Using the Phy Algorithm

Introduction

In this article, I introduce how to use the optimize_phy() function. I’ll work with two examples, one trivial, one not so much. Consider also seeing the vignette("theoretical_framework", package = "phyopt") article for a theoretical background of the algorithm.

Example

The problem of interest is:

\[ \begin{array}{lr} \min_{x, \tilde{x}} x^2 + \tilde{x}^2 ~~s.t.~~ \tilde{x} - 2 \geq 0,\\ X = \tilde{X} = [-10, 10] \end{array} \]

First, let’s load the package:

#> Loading required package: purrr
#> Loading required package: rlang
#>
#> Attaching package: 'rlang'
#> The following objects are masked from 'package:purrr':
#>
#>     %@%, flatten, flatten_chr, flatten_dbl, flatten_int, flatten_lgl,
#>     flatten_raw, invoke, splice

I’ll also set the objects below, but will explain them later.

stopper <- flow_stopper(list(max_iter = t ~ .m >= 20))
logger <- flow_logger()

Solving The Example

First, let’s define the mathematical objects of the problem:

f <- \(x, xtil) x^2 + xtil^2
g <- \(x, xtil) 0
gtil <- \(xtil) xtil - 2

x_dom <- xtil_dom <- list(c(-10, 10))

Why this format for x_dom? It could be different. In the end, it is whichever format will be useful for the way you’ll define your operators.

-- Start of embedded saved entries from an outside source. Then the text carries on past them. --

-- ==== Sys2Proof/Machine/Flags.lean ====
section
/-! DEFINITION. The floating-point environment of a reel's instruction, and the flags it sets and traps on (03 R61, R64, R65, 02 R35). -/

namespace Sys2Proof.Machine

/-- `tcr` as it rules: in handler mode the value at handler entry (06 R136). -/
def Reel.tcrNow (r : Reel) : Word := if r.handler then r.tcrEntry else r.tcr

/-- The enabled exceptions: HT's override or `tcr`[4:0]; none in handler mode (02 R35, 04 R96). -/
def enables (r : Reel) (ht : Option (BitVec 23)) : Flags :=
  if r.handler then 0
  else
    match ht with
    | some p => if p.getLsbD 3 then p.extractLsb' 4 5 else r.tcrNow.setWidth 5
    | none => r.tcrNow.setWidth 5

/-- The rounding mode of HT or `tcr` (03 R61). -/
def roundMode (r : Reel) (ht : Option (BitVec 23)) : RMode :=
  let t := RMode.ofTcr (r.tcrNow.extractLsb' 8 2)
  match ht with
  | some p => if p.setWidth 3 = (0 : BitVec 3) then t else RMode.ofCode (p.setWidth 3 : BitVec 3).toNat
  | none => t

/-- Does the instruction flush subnormals (03 R64)? -/
def flushes (r : Reel) (ht : Option (BitVec 23)) : Bool :=
  match ht with
  | some p => if p.getLsbD 9 then p.getLsbD 10 else r.tcrNow.getLsbD 10
  | none => r.tcrNow.getLsbD 10

/-- A lane's sticky flags (02 R42). -/
def Reel.flagsOf (r : Reel) (l : Nat) : Flags := r.fflags.findD 0 l

/-- Sets a lane's flags in addition to those set (03 R65). -/
def Reel.raiseFlags (r : Reel) (l : Nat) (f : Flags) : Reel := { r with fflags := r.fflags.putD 0 l (r.flagsOf l ||| f) }

/-- `xkind`[12:8] of the enabled exceptions raised (04 R93). -/
def excInfo (f : Flags) : Word := f.setWidth 32 <<< 8

end Sys2Proof.Machine
end

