-- ==== Sys2Proof/Machine/Lane.lean ====
section
/-! DEFINITION. CMP, SEL, LANE and KOPS: compares, selects, lane exchange and lane masks (05 R110 to R119). -/

namespace Sys2Proof.Machine

/-! ## Compares -/

/-- The condition of a compare on operands of type 0 i32, 1 z32, 2 f32 or 3 f64, and the invalid it raises (05 R110, R111). -/
def compare (type cond : Nat) (fz : Bool) (a b : DWord) : Bool × Flags :=
  let c := Cond.ofCode cond
  match type with
  | 0 => (iCmp c (loWord a).toInt (loWord b).toInt, 0)
  | 1 => (iCmp c (loWord a).toNat (loWord b).toNat, 0)
  | 2 => fCmp c (FVal.read .f32 fz (loWord a).toNat) (FVal.read .f32 fz (loWord b).toNat)
  | _ => fCmp c (FVal.read .f64 fz a.toNat) (FVal.read .f64 fz b.toNat)

/-- The comb field: how a compare's bit joins the mask (05 R110). -/
def combine (comb : Nat) (old t : Bool) : Bool :=
  match comb with
  | 0 => t | 1 => old && t | 2 => old || t | _ => old && !t

/-- A mask with bit `l` set to `b`. -/
def setBit (m : Word) (l : Nat) (b : Bool) : Word := if b then m ||| (1 : Word) <<< l else m &&& ~~~((1 : Word) <<< l)

/-- CMP (05 R110 to R112). -/
def execCmp (f : CmpOp) (s : State) : Out :=
  withIssuer s fun x =>
    let wide := f.type == 3
    let n := x.block.desc.vregs
    let okB := if f.sb = 1 then !wide || isEven f.vb else vregOk n wide f.vb.toNat
    if !(f.ok && vregOk n wide f.va.toNat && okB) then x.illegal
    else if x.active = 0 then x.retire x.reel
    else
      let r := x.reel
      let fz := flushes r none
      let res := fun l => compare f.type.toNat f.cond.toNat fz (r.vread wide f.va.toNat l)
        (if f.sb = 1 then (if wide then r.spair f.vb.toNat else (r.sget f.vb.toNat).setWidth 64) else r.vread wide f.vb.toNat l)
      let en := enables r none
      let ls := laneList x.active
      let exc := ls.filter fun l => (res l).2 &&& en != 0
      let old := r.kget x.split.lanes f.kd.toNat
      let m := ls.foldl (fun m l =>
        if exc.contains l then m else setBit m l (combine f.comb.toNat (old.getLsbD l) (res l).1)) old
      let r := (ls.foldl (fun q l => q.raiseFlags l (res l).2) r).kset f.kd.toNat m
      if exc = [] then x.retire r
      else x.takeTrap r 1 x.cur.bundle.word (maskOf exc) (excInfo (exc.foldl (fun a l => a ||| ((res l).2 &&& en)) 0))

/-! ## Select and move -/

/-- SEL fn 0 (05 R113). -/
def execSel (f : SelOp) (s : State) : Out :=
  withIssuer s fun x =>
    let m := x.reel.kget x.split.lanes f.kc.toNat
    x.vector ⟨f.vd.toNat, f.va.toNat, .vec f.vb.toNat, .none, false, false, false, true⟩
      fun l a b _ => (if m.getLsbD l then a else b, 0)

/-- SEL fn 1 (05 R113). -/
def execMov (f : V2) (s : State) : Out := vec2 f false false (fun _ a _ _ => (a, 0)) s

/-! ## Lane exchange -/

/-- Writes a vector register in every active lane with a 32-bit value of the lane; waits at issue while it is the destination of an
outstanding load (04 R89). -/
def Issuer.writeLanes (x : Issuer) (vd : Nat) (g : Nat → Word) : Out :=
  if x.active = 0 then x.retire x.reel
  else if x.reel.busyV vd then x.wait
  else x.retire ((laneList x.active).foldl (fun r l => r.vset vd l (g l)) x.reel)

/-- Writes a uniform register; waits at issue while it is the destination of an outstanding load (04 R89). -/
def Issuer.writeS (x : Issuer) (sd : Nat) (v : Word) : Out := if x.reel.busyS sd then x.wait else x.retire (x.reel.sset sd v)

/-- Writes a uniform pair. -/
def Issuer.writePair (x : Issuer) (sd : Nat) (v : DWord) : Out :=
  if x.reel.busyS sd || x.reel.busyS (sd + 1) then x.wait else x.retire (x.reel.setSpair sd v)

/-- A lane exchange: the source lane of a lane and its count, if it lies in 0 to 31 and is active, else the lane itself (05 R114). -/
def shuffle (src : Nat → Nat → Option Nat) (f : L3) (s : State) : Out :=
  withIssuer s fun x =>
    let n := x.block.desc.vregs
    if !(vregOk n false f.vd.toNat && vregOk n false f.va.toNat && vregOk n false f.vb.toNat) then x.illegal
    else
      let r := x.reel
      x.writeLanes f.vd.toNat fun l =>
        match src l ((r.vget f.vb.toNat l).toNat % 32) with
        | some m => if m < 32 ∧ x.active.getLsbD m then r.vget f.va.toNat m else r.vget f.va.toNat l
        | none => r.vget f.va.toNat l

/-- LANE fn 0, kc 0 (05 R114). -/
def execShflIdx (f : L3) (s : State) : Out := shuffle (fun _ d => some d) f s
/-- LANE fn 0, kc 1 (05 R114). -/
def execShflUp (f : L3) (s : State) : Out := shuffle (fun l d => if d ≤ l then some (l - d) else none) f s
/-- LANE fn 0, kc 2 (05 R114). -/
def execShflDown (f : L3) (s : State) : Out := shuffle (fun l d => some (l + d)) f s
/-- LANE fn 0, kc 3 (05 R114). -/
def execShflXor (f : L3) (s : State) : Out := shuffle (fun l d => some (l ^^^ d)) f s

/-- LANE fn 1: the exclusive prefix count over the present lanes (05 R115). -/
def execKprefix (f : KPre) (s : State) : Out :=
  withIssuer s fun x =>
    if !vregOk x.block.desc.vregs false f.vd.toNat then x.illegal
    else
      let m := x.reel.kget x.split.lanes f.kc.toNat &&& x.active
      x.writeLanes f.vd.toNat fun l => BitVec.ofNat 32 ((laneList m).filter (· < l)).length

/-- LANE fn 2: the mask of active lanes whose value is not 0 (05 R116). -/
def execBallot (f : Ballot) (s : State) : Out :=
  withIssuer s fun x =>
    if !vregOk x.block.desc.vregs false f.va.toNat then x.illegal
    else if x.active = 0 then x.retire x.reel
    else x.retire (x.reel.kset f.kd.toNat (maskOf ((laneList x.active).filter fun l => x.reel.vget f.va.toNat l != 0)))

/-- One lane's value to a uniform register, 0 when that lane is not active (05 R117). -/
def laneRead (sd : BitVec 6) (va : BitVec 7) (lane : Reel → Nat) (s : State) : Out :=
  withIssuer s fun x =>
    if !vregOk x.block.desc.vregs false va.toNat then x.illegal
    else if x.active = 0 then x.retire x.reel
    else
      let l := lane x.reel
      x.writeS sd.toNat (if x.active.getLsbD l then x.reel.vget va.toNat l else 0)

/-- LANE fn 3 with an immediate lane (05 R117). -/
def execLrd (f : LrdI) (s : State) : Out := laneRead f.sd f.va (fun _ => f.n.toNat) s
/-- LANE fn 3 with a lane in a uniform register (05 R117). -/
def execLrdS (f : LrdS) (s : State) : Out := laneRead f.sd f.va (fun r => (r.sget f.sn.toNat).toNat % 32) s

/-! ## Masks -/

/-- A mask operation on two masks (05 R118, R119). -/
def maskOp (g : Word → Word → Word) (f : K3) (s : State) : Out :=
  withIssuer s fun x =>
    let k := fun n => x.reel.kget x.split.lanes n
    x.retire (x.reel.kset f.kd.toNat (g (k f.ka.toNat) (k f.kb.toNat)))

/-- KOPS fn 0 (05 R118). -/
def execKand (f : K3) (s : State) : Out := maskOp (fun a b => a &&& b) f s
/-- KOPS fn 1 (05 R118). -/
def execKor (f : K3) (s : State) : Out := maskOp (fun a b => a ||| b) f s
/-- KOPS fn 2 (05 R118). -/
def execKxor (f : K3) (s : State) : Out := maskOp (fun a b => a ^^^ b) f s
/-- KOPS fn 3: all 32 bits (05 R118, R119). -/
def execKnot (f : K2) (s : State) : Out :=
  withIssuer s fun x => x.retire (x.reel.kset f.kd.toNat (~~~x.reel.kget x.split.lanes f.ka.toNat))
/-- KOPS fn 4 (05 R118). -/
def execKmovKs (f : KS) (s : State) : Out := withIssuer s fun x => x.retire (x.reel.kset f.kd.toNat (x.reel.sget f.sa.toNat))

/-- A value of a mask to a uniform register (05 R118). -/
def maskToS (g : Word → Word) (f : SK) (s : State) : Out :=
  withIssuer s fun x => x.writeS f.sd.toNat (g (x.reel.kget x.split.lanes f.ka.toNat))

/-- KOPS fn 5 (05 R118). -/
def execKmovSk (f : SK) (s : State) : Out := maskToS (fun m => m) f s
/-- KOPS fn 6 (05 R118). -/
def execKpopc (f : SK) (s : State) : Out := maskToS (fun m => BitVec.ofNat 32 (popCount m)) f s
/-- KOPS fn 7: the lowest 1 bit, 32 for none (05 R118). -/
def execKffs (f : SK) (s : State) : Out := maskToS (fun m => BitVec.ofNat 32 ((laneList m).headD 32)) f s

end Sys2Proof.Machine
end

Let’s get to it then; for this problem, I’ll choose a random (uniform) sampler for initialization, a golden search for optimization, and a genetic algorithm’s approach of crossover+mutation for the updater. This could’ve been a different choice, and the user can even mix and match choices.

Initializer

The number of samples \(N\) will be fixed at \(10\), so I’ll set it at the start. Then, consider this example of random sampler, that resamples draw if it fails the constraint:

n_samples <- 10

initializer <- function(xtil_dom, gtil) {
  xtil <- rep(NA, n_samples)

  for (s in seq_len(n_samples)) {
    draw <- NA
    while (is.na(draw)) {
      draw <- runif(1, xtil_dom[[1]][1], xtil_dom[[1]][2])
      draw <- ifelse(gtil(draw) >= 0, yes = draw, no = NA)
    }
    xtil[s] <- draw
  }

  matrix(xtil, n_samples, 1)
}

Note that the arguments must be exactly those (with same names). The result is required to be a \(N \times \tilde{m}\) matrix:

initializer(xtil_dom, gtil)
#>           [,1]
#>  [1,] 4.305030
#>  [2,] 8.700652
#>  [3,] 6.810187
#>  [4,] 6.839513
#>  [5,] 7.679364
#>  [6,] 9.896784
#>  [7,] 4.310066
#>  [8,] 5.705723
#>  [9,] 8.288507
#> [10,] 5.874657

Optimizer

Now, let’s do the golden search optimizer. See the Wikipedia page to learn more about it.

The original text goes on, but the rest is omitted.